Your answer is the lines below, exactly, from the one that contains "(flushFrames (if x.whole" through the one that contains "match x.late with", both included.

-- Stored items --
%%

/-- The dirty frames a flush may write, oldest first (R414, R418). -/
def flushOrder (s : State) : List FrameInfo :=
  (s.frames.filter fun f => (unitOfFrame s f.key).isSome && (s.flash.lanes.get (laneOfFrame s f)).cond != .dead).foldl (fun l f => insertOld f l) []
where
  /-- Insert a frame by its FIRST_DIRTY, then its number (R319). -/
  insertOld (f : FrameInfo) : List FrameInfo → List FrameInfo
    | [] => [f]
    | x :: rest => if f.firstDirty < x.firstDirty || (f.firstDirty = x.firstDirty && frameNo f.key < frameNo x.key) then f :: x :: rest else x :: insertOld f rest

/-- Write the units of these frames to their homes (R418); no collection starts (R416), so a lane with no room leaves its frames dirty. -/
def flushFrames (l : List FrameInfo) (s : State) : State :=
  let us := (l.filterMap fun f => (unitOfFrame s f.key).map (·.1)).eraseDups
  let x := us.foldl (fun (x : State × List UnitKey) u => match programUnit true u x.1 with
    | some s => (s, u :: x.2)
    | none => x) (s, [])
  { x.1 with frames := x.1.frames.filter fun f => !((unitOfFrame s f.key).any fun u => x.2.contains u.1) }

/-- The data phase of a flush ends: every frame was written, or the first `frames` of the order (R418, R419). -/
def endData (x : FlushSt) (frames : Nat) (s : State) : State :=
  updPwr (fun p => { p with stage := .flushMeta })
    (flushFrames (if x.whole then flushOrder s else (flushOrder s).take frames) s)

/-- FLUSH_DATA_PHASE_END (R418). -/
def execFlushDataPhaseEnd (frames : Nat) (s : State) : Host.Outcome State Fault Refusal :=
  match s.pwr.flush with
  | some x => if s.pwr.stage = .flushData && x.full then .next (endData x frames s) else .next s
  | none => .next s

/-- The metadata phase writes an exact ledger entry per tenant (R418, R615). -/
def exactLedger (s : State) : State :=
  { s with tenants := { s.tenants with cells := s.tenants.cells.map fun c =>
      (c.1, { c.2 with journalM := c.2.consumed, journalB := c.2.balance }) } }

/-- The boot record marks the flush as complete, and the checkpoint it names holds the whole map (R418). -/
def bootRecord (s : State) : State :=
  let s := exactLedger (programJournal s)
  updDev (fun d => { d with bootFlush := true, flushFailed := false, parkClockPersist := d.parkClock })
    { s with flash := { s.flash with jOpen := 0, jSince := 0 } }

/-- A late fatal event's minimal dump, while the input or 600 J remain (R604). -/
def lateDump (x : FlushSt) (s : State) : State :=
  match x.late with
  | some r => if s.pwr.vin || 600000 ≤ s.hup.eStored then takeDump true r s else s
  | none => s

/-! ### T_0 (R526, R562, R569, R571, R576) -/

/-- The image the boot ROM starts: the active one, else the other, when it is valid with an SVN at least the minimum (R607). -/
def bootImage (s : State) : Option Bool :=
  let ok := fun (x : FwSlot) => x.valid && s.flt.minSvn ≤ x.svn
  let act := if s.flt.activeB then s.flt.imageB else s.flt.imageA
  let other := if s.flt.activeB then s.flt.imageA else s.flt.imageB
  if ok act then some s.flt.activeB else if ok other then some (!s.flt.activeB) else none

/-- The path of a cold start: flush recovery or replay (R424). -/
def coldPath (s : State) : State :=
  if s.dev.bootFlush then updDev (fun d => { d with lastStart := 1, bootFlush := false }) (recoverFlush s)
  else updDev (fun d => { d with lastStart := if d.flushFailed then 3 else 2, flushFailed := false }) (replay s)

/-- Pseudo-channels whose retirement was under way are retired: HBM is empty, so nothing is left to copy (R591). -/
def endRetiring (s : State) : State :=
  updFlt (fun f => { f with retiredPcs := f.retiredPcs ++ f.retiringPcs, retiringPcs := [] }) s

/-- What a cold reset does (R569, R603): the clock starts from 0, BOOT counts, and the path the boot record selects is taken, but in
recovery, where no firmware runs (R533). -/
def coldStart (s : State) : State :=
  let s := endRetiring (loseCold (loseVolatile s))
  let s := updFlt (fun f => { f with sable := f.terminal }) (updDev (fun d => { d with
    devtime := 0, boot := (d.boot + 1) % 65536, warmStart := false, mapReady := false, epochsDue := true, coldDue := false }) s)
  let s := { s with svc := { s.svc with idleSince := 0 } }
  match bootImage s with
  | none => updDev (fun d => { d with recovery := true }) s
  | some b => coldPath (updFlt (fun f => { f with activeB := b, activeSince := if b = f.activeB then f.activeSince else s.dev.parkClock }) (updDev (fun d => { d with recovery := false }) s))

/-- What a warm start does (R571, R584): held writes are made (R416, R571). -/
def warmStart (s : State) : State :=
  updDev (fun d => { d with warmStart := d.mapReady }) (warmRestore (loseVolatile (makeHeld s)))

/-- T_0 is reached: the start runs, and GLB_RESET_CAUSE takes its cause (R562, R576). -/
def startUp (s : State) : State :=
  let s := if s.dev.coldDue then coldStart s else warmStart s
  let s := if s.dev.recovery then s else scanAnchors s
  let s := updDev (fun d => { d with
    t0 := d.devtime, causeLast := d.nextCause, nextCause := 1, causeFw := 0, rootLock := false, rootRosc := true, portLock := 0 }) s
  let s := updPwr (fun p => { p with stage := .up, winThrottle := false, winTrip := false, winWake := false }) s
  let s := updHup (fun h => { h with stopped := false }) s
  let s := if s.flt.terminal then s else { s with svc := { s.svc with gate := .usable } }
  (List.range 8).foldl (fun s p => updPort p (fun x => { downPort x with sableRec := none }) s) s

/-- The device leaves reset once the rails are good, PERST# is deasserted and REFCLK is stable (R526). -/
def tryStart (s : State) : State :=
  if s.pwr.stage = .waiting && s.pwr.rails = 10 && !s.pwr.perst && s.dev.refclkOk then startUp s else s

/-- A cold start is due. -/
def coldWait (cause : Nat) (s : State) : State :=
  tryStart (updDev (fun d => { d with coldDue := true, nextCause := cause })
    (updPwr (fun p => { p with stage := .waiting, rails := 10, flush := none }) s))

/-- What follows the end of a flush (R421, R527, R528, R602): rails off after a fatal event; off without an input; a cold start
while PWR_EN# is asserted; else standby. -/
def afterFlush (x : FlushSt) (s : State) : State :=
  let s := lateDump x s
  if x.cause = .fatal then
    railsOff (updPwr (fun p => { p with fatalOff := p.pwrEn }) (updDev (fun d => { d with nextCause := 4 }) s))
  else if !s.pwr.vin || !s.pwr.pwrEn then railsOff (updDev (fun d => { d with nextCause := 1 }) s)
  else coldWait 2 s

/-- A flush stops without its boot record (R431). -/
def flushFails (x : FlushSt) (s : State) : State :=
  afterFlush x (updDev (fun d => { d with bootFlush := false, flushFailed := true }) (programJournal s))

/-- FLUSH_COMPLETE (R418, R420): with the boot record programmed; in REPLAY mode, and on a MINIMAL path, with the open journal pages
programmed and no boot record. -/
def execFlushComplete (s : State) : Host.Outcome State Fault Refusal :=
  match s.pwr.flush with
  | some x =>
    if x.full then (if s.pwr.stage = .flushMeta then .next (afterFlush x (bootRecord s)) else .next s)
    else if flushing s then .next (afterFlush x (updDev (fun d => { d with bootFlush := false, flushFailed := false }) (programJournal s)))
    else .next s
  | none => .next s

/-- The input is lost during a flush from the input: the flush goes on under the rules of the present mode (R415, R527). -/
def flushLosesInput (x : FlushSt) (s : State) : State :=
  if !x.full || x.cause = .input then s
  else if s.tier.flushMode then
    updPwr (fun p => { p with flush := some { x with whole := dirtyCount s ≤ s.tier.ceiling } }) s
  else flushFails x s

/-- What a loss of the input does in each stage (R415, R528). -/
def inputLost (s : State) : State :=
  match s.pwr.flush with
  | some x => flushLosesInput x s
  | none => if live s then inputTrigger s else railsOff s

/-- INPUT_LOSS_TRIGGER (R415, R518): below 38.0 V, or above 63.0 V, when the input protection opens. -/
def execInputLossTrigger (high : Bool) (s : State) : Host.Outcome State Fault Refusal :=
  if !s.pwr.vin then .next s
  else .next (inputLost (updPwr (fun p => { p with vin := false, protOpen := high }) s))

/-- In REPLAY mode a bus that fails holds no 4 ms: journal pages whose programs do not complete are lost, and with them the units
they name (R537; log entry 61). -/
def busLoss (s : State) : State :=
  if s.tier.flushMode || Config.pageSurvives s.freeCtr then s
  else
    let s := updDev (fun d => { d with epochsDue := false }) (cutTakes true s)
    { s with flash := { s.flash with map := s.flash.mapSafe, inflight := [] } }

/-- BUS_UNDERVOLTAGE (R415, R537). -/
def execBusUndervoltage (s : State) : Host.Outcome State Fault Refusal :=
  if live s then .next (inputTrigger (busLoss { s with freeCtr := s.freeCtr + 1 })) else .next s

%%

-- Reply to the exercise --
    (flushFrames (if x.whole then flushOrder s else (flushOrder s).take frames) s)

/-- FLUSH_DATA_PHASE_END (R418). -/
def execFlushDataPhaseEnd (frames : Nat) (s : State) : Host.Outcome State Fault Refusal :=
  match s.pwr.flush with
  | some x => if s.pwr.stage = .flushData && x.full then .next (endData x frames s) else .next s
  | none => .next s

/-- The metadata phase writes an exact ledger entry per tenant (R418, R615). -/
def exactLedger (s : State) : State :=
  { s with tenants := { s.tenants with cells := s.tenants.cells.map fun c =>
      (c.1, { c.2 with journalM := c.2.consumed, journalB := c.2.balance }) } }

/-- The boot record marks the flush as complete, and the checkpoint it names holds the whole map (R418). -/
def bootRecord (s : State) : State :=
  let s := exactLedger (programJournal s)
  updDev (fun d => { d with bootFlush := true, flushFailed := false, parkClockPersist := d.parkClock })
    { s with flash := { s.flash with jOpen := 0, jSince := 0 } }

/-- A late fatal event's minimal dump, while the input or 600 J remain (R604). -/
def lateDump (x : FlushSt) (s : State) : State :=
  match x.late with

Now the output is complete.